**** GIVEN DATA ****

-- ==== Sys2Proof/Machine/ConfigItems.lean ====
section
/-! DEFINITION. CONFIG_APPLY (R408, R409, Tables 15.9 and 15.11): the item list, its checks in order, and what each item
does: the mesh (R341), MACsec associations (R339), RoCEv2 queue pairs (R348), the cancellation of a batch (R386), and
the creation and destruction of polders (R472 to R476). -/

namespace Sys2Proof.Machine

/-! ## The item list -/

/-- An item: its header's KIND and LEN, whether its reserved field is 0, its body as far as the list holds it, and
whether it overruns the list. -/
structure Item where
  kind : Nat
  clean : Bool
  len : Nat
  body : List Byte
  tooLong : Bool

/-- Cut an item list of `n` bytes into at most `fuel` items. -/
def itemsOf : Nat → Nat → List Byte → List Item
  | 0, _, _ => []
  | fuel + 1, n, bs =>
    if n = 0 then []
    else
      let len := leAt bs 4 4
      let used := 8 + roundUp len 8
      ({ kind := leAt bs 0 2, clean := decide (leAt bs 2 2 = 0), len := len, body := fitBytes (min len n) (bs.drop 8)
         tooLong := decide (n < used) } : Item) :: itemsOf fuel (n - min n used) (bs.drop used)

/-- The items of a CONFIG_APPLY. -/
def Desc.items (d : Desc) : List Item := itemsOf (d.field 24 4 / 8) (d.field 24 4) (d.block 0)

/-- The kinds of Table 15.9. -/
def knownKind (k : Nat) : Bool := [0x0001, 0x0002, 0x0003, 0x0004, 0x0010, 0x0011].contains k

/-! ## What items name -/

/-- COUNT of a MESH body. -/
def meshCount (b : List Byte) : Nat := leAt b 12 4

/-- The bytes of an entry of a MESH body. -/
def meshEntryBytes (b : List Byte) (i : Nat) : List Byte := (b.drop (16 + 48 * i)).take 48

/-- A mesh entry of its 48 bytes (Table 13.3). -/
def parseEntry (b : List Byte) : MeshEntry where
  device := leAt b 0 2
  nodeId := leAt b 4 2
  localRank := leAt b 6 1
  coord := (List.range 4).map (fun i => leAt b (8 + 2 * i) 2)
  bytes := b

/-- The mesh of a MESH body. -/
def parseMesh (b : List Byte) : Mesh where
  axes := (List.range 4).map (fun i => leAt b (2 * i) 2)
  self := leAt b 8 2
  entries := (List.range (meshCount b)).map (fun i => parseEntry (meshEntryBytes b i))
  body := b

/-- Two members of a list agree. -/
def hasTwin {α : Type} [DecidableEq α] : List α → Bool
  | [] => false
  | x :: xs => xs.contains x || hasTwin xs

/-- The present axes stand first. -/
def axesContiguous (axes : List Nat) : Bool := (axes.dropWhile (fun a => a ≠ 0)).all (fun a => a = 0)

/-- A mesh is refused (R341): ranks, coordinates or devices shared, a coordinate out of its axis, a product that differs
from the entries, devices out of order, or SELF without an entry. -/
def Mesh.refused (m : Mesh) : Bool :=
  let es := m.entries
  hasTwin (es.map (fun e => (e.nodeId, e.localRank))) || hasTwin (es.map (fun e => e.coord))
    || es.any (fun e => (List.range 4).any (fun a =>
        let n := m.axes.getD a 0
        decide (if n = 0 then e.coord.getD a 0 ≠ 0 else n ≤ e.coord.getD a 0)))
    || decide ((m.axes.filter (fun a => a ≠ 0)).foldl (· * ·) 1 ≠ es.length)
    || hasTwin (es.map (fun e => e.device)) || !(ascending (es.map (fun e => e.device)))
    || !es.any (fun e => e.device = m.self) || !axesContiguous m.axes
    || es.any (fun e => decide (63 < e.localRank)) || decide (65536 < es.length)

/-- A reserved bit of a mesh entry is set. -/
def entryReserved (b : List Byte) : Bool :=
  decide (leAt b 2 2 ≠ 0 ∨ 2 ≤ leAt b 7 1) || !zeroIn b 38 48

/-- Sub-ports of a mode of Table 13.1. -/
def subPorts : Nat → Nat
  | 0 => 1 | 1 => 2 | 2 => 4 | 3 => 8 | 4 => 1 | _ => 1

/-- The MACsec association that a MACSEC_SA body names. -/
def parseSa (b : List Byte) : MacSa where
  port := leAt b 0 1
  sub := leAt b 1 1
  transmit := !(leAt b 2 1).testBit 0
  sc := leAt b 3 1
  an := leAt b 4 1
  ssci := leAt b 8 4
  salt := (b.drop 12).take 12
  key := (b.drop 24).take 32

/-- Two associations stand in one place. -/
def MacSa.samePlace (x y : MacSa) : Bool :=
  decide (x.port = y.port ∧ x.sub = y.sub ∧ x.transmit = y.transmit ∧ x.sc = y.sc ∧ x.an = y.an)

/-- The queue pair that a ROCE_QP body names. -/
def parseQp (b : List Byte) : RoceQp where
  qp := leAt b 0 2
  tensor := leAt b 4 3
  remote := leAt b 8 4 % 2 ^ 24
  key := leAt b 12 4

/-- A running course writes a tensor or another member of its alias set. -/
def State.courseWrites (s : State) (id : Nat) : Bool :=
  let ids := s.aliasSet id
  s.courses.any (fun c => c.started && c.writes.any ids.contains)

/-- The running course of a COURSE_ID. -/
def State.runningCourse (s : State) (id : Nat) : Option Course :=
  match s.course id with
  | some c => if c.started then some c else none
  | none => none

/-! ## The checks (R408) -/

/-- A refusal of an item: its status and, for CONFIG_DENIED, the reason. -/
abbrev ItemRefusal := Nat × Nat

/-- CONFIG_DENIED with a reason. -/
def denied (reason : Nat) : ItemRefusal := (0x000A, reason)

/-- The kind is not permitted to the function, or names a course of another function (Table 15.9, R472). -/
def State.itemBarred (s : State) (f : Nat) (it : Item) : Bool :=
  (decide (f ≠ 0) && decide (it.kind ≠ 0x0004))
    || (decide (f ≠ 0 ∧ it.kind = 0x0004) && (match s.course (leAt it.body 0 4) with
      | some c => decide (c.desc.func ≠ f)
      | none => false))

/-- The body length of a kind. -/
def Item.lenOk (it : Item) : Bool :=
  match it.kind with
  | 0x0001 => decide (16 ≤ it.len ∧ it.len = 16 + 48 * meshCount it.body)
  | 0x0002 => decide (it.len = 56)
  | 0x0003 => decide (it.len = 24)
  | 0x0010 => decide (it.len = 64)
  | _ => decide (it.len = 8)

/-- The feature that a kind needs is not negotiated. -/
def State.itemFeature (s : State) (it : Item) : Bool := [0x0010, 0x0011].contains it.kind && !s.feature 1

/-- A reserved field or bit of a body is not 0, mesh entries included. -/
def Item.reserved (it : Item) : Bool :=
  let b := it.body
  match it.kind with
  | 0x0001 => decide (leAt b 10 2 ≠ 0) || (List.range (meshCount b)).any (fun i => entryReserved (meshEntryBytes b i))
  | 0x0002 => decide (4 ≤ leAt b 2 1) || !zeroIn b 5 8
  | 0x0003 => decide (2 ≤ leAt b 2 1 ∨ leAt b 3 1 ≠ 0 ∨ leAt b 7 1 ≠ 0 ∨ 2 ^ 24 ≤ leAt b 8 4) || !zeroIn b 16 24
  | 0x0004 => !zeroIn b 4 8
  | 0x0010 => decide (2 ≤ leAt b 2 1 ∨ leAt b 3 1 ≠ 0) || !zeroIn b 16 32
  | _ => !zeroIn b 1 8

/-- A positive finite FP32 pattern. -/
def positive32 (v : Nat) : Bool := decide (0 < v ∧ v < 0x7F800000)

/-- The fields of a POLDER_CREATE are in range (Table 18.2). -/
def polderFieldsOk (b : List Byte) : Bool :=
  let pol := leAt b 1 1
  let k := leAt b 4 4
  decide (1 ≤ leAt b 0 1 ∧ leAt b 0 1 ≤ 16 ∧ pol ≤ 2)
    && (if pol = 1 then decide (2 ≤ k ∧ k ≤ 65536) else decide (k = 0))
    && (if pol = 2 then positive32 (leAt b 8 4) && positive32 (leAt b 12 4) else decide (leAt b 8 4 = 0 ∧ leAt b 12 4 = 0))

/-- A number of an item lies out of its range, or what it would install or bind is in use (reason 0x04). -/
def State.itemRange (s : State) (it : Item) : Bool :=
  let b := it.body
  match it.kind with
  | 0x0002 =>
    let a := parseSa b
    let install := (leAt b 2 1).testBit 1
    decide (s.part.ports ≤ a.port) || decide (subPorts (s.regF .portCtl a.port 7 4) ≤ a.sub)
      || decide (63 < a.sc ∨ 3 < a.an) || (a.transmit && decide (a.sc ≠ 0))
      || (install && (s.net.sas.any a.samePlace || decide (2 ≤ (s.net.sas.filter (fun x =>
          decide (x.port = a.port ∧ x.sub = a.sub ∧ x.transmit = a.transmit ∧ x.sc = a.sc))).length)))
  | 0x0003 =>
    let q := parseQp b
    decide (255 < q.qp) || ((leAt b 2 1).testBit 0 && s.net.qps.any (fun x => x.qp = q.qp))
  | 0x0010 => !polderFieldsOk b || s.polderExists (leAt b 0 1)
  | 0x0011 => decide (leAt b 0 1 < 1 ∨ 16 < leAt b 0 1)
  | _ => false

/-- The landing tensor of a bind is not dense, a view, or not of the function (reason 0x05, R348). -/
def State.landingBad (s : State) (f : Nat) (it : Item) : Bool :=
  decide (it.kind = 0x0003) && (leAt it.body 2 1).testBit 0 && (match s.usable f (parseQp it.body).tensor with
    | some t => t.desc.sparse || t.view.isSome
    | none => true)

/-- A polder that the lifecycle state or the feature set does not allow (R473). -/
def State.polderBarred (s : State) (it : Item) : Bool :=
  decide (it.kind = 0x0010) && ((decide (leAt it.body 1 1 ≠ 0) && s.secure.lifecycle != 2)
    || ((leAt it.body 2 1).testBit 0 && !s.feature 8))

/-- The busy conditions of R409 and R476. -/
def State.itemBusy (s : State) (it : Item) : Bool :=
  match it.kind with
  | 0x0001 => s.courseRuns
  | 0x0003 => s.courseWrites (parseQp it.body).tensor
  | 0x0011 =>
    let p := leAt it.body 0 1
    s.tensors.any (fun kv => match kv.2 with
      | some t => decide (t.desc.polder = p ∧ p ≠ 0)
      | none => false)
  | _ => false

/-- The first check that an item fails, in the order of R408. -/
def State.itemCheck (s : State) (f : Nat) (it : Item) : Option ItemRefusal :=
  if !knownKind it.kind || !it.clean then some (denied 0x01)
  else if s.itemBarred f it then some (0x0003, 0)
  else if !it.lenOk || it.tooLong then some (denied 0x02)
  else if s.itemFeature it then some (denied 0x06)
  else if it.reserved then some (denied 0x01)
  else if decide (it.kind = 0x0001) && (parseMesh it.body).refused then some (denied 0x03)
  else if s.itemRange it then some (denied 0x04)
  else if s.landingBad f it then some (denied 0x05)
  else if s.polderBarred it then some (0x0003, 0)
  else if s.itemBusy it then some (0x000B, 0)
  else none

/-- The first failing item of a list: its index and refusal. -/
def State.itemsCheck (s : State) (f : Nat) : Nat → List Item → Option (Nat × ItemRefusal)
  | _, [] => none
  | i, it :: rest =>
    match s.itemCheck f it with
    | some r => some (i, r)
    | none => s.itemsCheck f (i + 1) rest

/-! ## What items do -/

/-- A new mesh (R341): every session closes, and sessions to the new peers open. -/
def State.applyMesh (s : State) (m : Mesh) : State :=
  let old := (s.net.sessions.filter (fun q => q.2.isOpen)).map (fun q => q.1)
  let s := old.foldl (fun (s : State) p => s.closeTo p) s
  let s := { s with mesh := some m, net := { s.net with sessions := s.net.sessions.map (fun (q : Nat × DnSession) =>
    (q.1, ({ closed := true } : DnSession))) } }
  s.peers.foldl (fun (s : State) p => s.openTo p) s

/-- A MACSEC_SA installs or removes an association. -/
def State.applySa (s : State) (a : MacSa) (install : Bool) : State :=
  let rest := s.net.sas.filter (fun (x : MacSa) => !a.samePlace x)
  { s with net := { s.net with sas := if install then rest ++ [a] else rest } }

/-- A ROCE_QP binds or unbinds a queue pair. -/
def State.applyQp (s : State) (q : RoceQp) (bind : Bool) : State :=
  let rest := s.net.qps.filter (fun (x : RoceQp) => x.qp ≠ q.qp)
  { s with net := { s.net with qps := if bind then rest ++ [q] else rest } }

/-- A batch is cancelled (R386): its epoch advances in the course and its contexts, its stations stop, and CANCEL goes
to the peers with expert traffic; a course that is still stopping advances again. The course then completes with STALE_EPOCH. -/
def State.cancelBatch (s : State) (id : Nat) : State :=
  match s.runningCourse id with
  | none => s
  | some c =>
    let ep := (c.epoch + 1) % 2 ^ 16
    let s := s.sendCancels c ep
    s.setCourse { c with
      epoch := ep, cancelled := some ep
      streams := c.streams.map (fun (x : Stream) => { x with epoch := ep }) }

/-- Load a polder's key slot in every controller. -/
def State.loadKey (s : State) (p : Nat) (key : List Byte) : State :=
  (List.range s.part.stackCount).foldl (fun (s : State) n =>
    let k := s.stack n
    s.setStack n { k with keys := FMap.set (fun _ => []) k.keys p key }) s

/-- Write a polder, or erase it. -/
def State.setPolder (s : State) (p : Nat) (q : Option Polder) : State :=
  { s with secure := { s.secure with polders := FMap.set (fun _ => none) s.secure.polders p q } }

/-- The measurement of a polder (R474): SHA-384 over the item body and the create count. -/
def polderMeasure (body : List Byte) (count : Nat) : List Byte := sha384 (body ++ toLe 8 count)

/-- POLDER_STAT of a polder that exists. -/
def State.statPolder (s : State) (p : Nat) (q : Polder) : State :=
  let r : Reg := ⟨.polderStat, p, 0⟩
  s.setReg r (setBit (setF (setBit (setF (s.reg r) 15 0 0) 31 true) 30 29 q.policy) 28 q.ideReq)

/-- A polder is created (R474): key pair, create count, key slots, NS and C2, handle, measurement and POLDER_FUNCS. -/
def State.createPolder (s : State) (body : List Byte) : State :=
  let p := leAt body 0 1
  let n := s.secure.creates + 1
  let key := fitBytes 64 (Config.polderKey n)
  let c := leAt body 8 4
  let sg := leAt body 12 4
  let q : Polder :=
    { body := body, count := n, ns := (mul32 sg c).1, c2 := (mul32 c c).1
      handle := aesWrap (fitBytes 32 Config.sealingKey) key, meas := polderMeasure body n }
  let s := { s with secure := { s.secure with creates := n } }
  let s := ((s.loadKey p key).setPolder p (some q)).setBoth ⟨.polderFuncs, p, 0⟩ 63 0 1
  s.statPolder p q

/-- A polder is destroyed (R476): key slots zeroised, cores released, POLDER_FUNCS cleared, the entry erased. -/
def State.destroyPolder (s : State) (p : Nat) : State :=
  if !s.polderExists p then s
  else
    let s := s.loadKey p []
    let s := (List.range s.part.cores).foldl (fun (s : State) c =>
      if (s.core c).allot = p then s.allotCore c 0 else s) s
    ((s.setBoth ⟨.polderFuncs, p, 0⟩ 63 0 0).setReg ⟨.polderStat, p, 0⟩ 0).setPolder p none

/-- An item takes effect. -/
def State.applyItem (s : State) (it : Item) : State :=
  let b := it.body
  match it.kind with
  | 0x0001 => s.applyMesh (parseMesh b)
  | 0x0002 => s.applySa (parseSa b) ((leAt b 2 1).testBit 1)
  | 0x0003 => s.applyQp (parseQp b) ((leAt b 2 1).testBit 0)
  | 0x0004 => s.cancelBatch (leAt b 0 4)
  | 0x0010 => s.createPolder b
  | 0x0011 => s.destroyPolder (leAt b 0 1)
  | _ => s

/-! ## CONFIG_APPLY -/

/-- A CONFIG_APPLY whose list is the command's: it holds an item of the kind, or none of a known kind. -/
def Desc.forKind (d : Desc) (kind : Nat) : Bool :=
  let ks := d.items.map (fun it => it.kind)
  ks.contains kind || !ks.any knownKind

/-- The list is checked and refused, or applied in order as one change. -/
def State.configApply (s : State) (d : Desc) : State :=
  match s.itemsCheck d.func 0 d.items with
  | some (i, st, r) => s.completeStatus d st (i * 256 + r)
  | none => (d.items.foldl State.applyItem s).completeStatus d 0x0000

/-- The CONFIG_APPLY due on a ring, if it is of the kind. -/
def State.configRow (s : State) (ring kind : Nat) : Host.Outcome State Fault Refusal :=
  match s.dueDesc ring 0x07 with
  | none => .next s
  | some d => if d.forKind kind then .next (s.configApply d) else .next s

/-- MESH (R341). -/
def execMesh (ring : Nat) (s : State) : Host.Outcome State Fault Refusal := s.configRow ring 0x0001

/-- MACSEC_SA (R339). -/
def execMacsecSa (ring : Nat) (s : State) : Host.Outcome State Fault Refusal := s.configRow ring 0x0002

/-- ROCE_QP (R348). -/
def execRoceQp (ring : Nat) (s : State) : Host.Outcome State Fault Refusal := s.configRow ring 0x0003

/-- CANCEL_BATCH (R386): a stop; `against` is a contradicting order of the same control cycle (R416). -/
def execCancelBatch (ring : Nat) (against : Option Order) (s : State) : Host.Outcome State Fault Refusal :=
  match s.dueDesc ring 0x07 with
  | none => .next s
  | some d =>
    if !d.forKind 0x0004 then .next s
    else
      let mine := d.order true (s.localRing d.func d.ring)
      let s := s.logOrders d.func mine against
      match beatenBy mine against with
      | some r => .next (s.completeStatus d 0x0004 r)
      | none => .next (s.configApply d)

/-- POLDER_CREATE (R474). -/
def execPolderCreate (ring : Nat) (s : State) : Host.Outcome State Fault Refusal := s.configRow ring 0x0010

/-- POLDER_DESTROY (R476). -/
def execPolderDestroy (ring : Nat) (s : State) : Host.Outcome State Fault Refusal := s.configRow ring 0x0011

end Sys2Proof.Machine
end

****

WHAT YOU ARE ASKED TO DO
Using the data above, reproduce exactly the lines between those holding "decide (s.part.ports ≤" and "decide (it.kind = 0x0010)", inclusive, and no others.

WRITTEN SOLUTION
    decide (s.part.ports ≤ a.port) || decide (subPorts (s.regF .portCtl a.port 7 4) ≤ a.sub)
      || decide (63 < a.sc ∨ 3 < a.an) || (a.transmit && decide (a.sc ≠ 0))
      || (install && (s.net.sas.any a.samePlace || decide (2 ≤ (s.net.sas.filter (fun x =>
          decide (x.port = a.port ∧ x.sub = a.sub ∧ x.transmit = a.transmit ∧ x.sc = a.sc))).length)))
  | 0x0003 =>
    let q := parseQp b
    decide (255 < q.qp) || ((leAt b 2 1).testBit 0 && s.net.qps.any (fun x => x.qp = q.qp))
  | 0x0010 => !polderFieldsOk b || s.polderExists (leAt b 0 1)
  | 0x0011 => decide (leAt b 0 1 < 1 ∨ 16 < leAt b 0 1)
  | _ => false

/-- The landing tensor of a bind is not dense, a view, or not of the function (reason 0x05, R348). -/
def State.landingBad (s : State) (f : Nat) (it : Item) : Bool :=
  decide (it.kind = 0x0003) && (leAt it.body 2 1).testBit 0 && (match s.usable f (parseQp it.body).tensor with
    | some t => t.desc.sparse || t.view.isSome
    | none => true)

/-- A polder that the lifecycle state or the feature set does not allow (R473). -/
def State.polderBarred (s : State) (it : Item) : Bool :=
  decide (it.kind = 0x0010) && ((decide (leAt it.body 1 1 ≠ 0) && s.secure.lifecycle != 2)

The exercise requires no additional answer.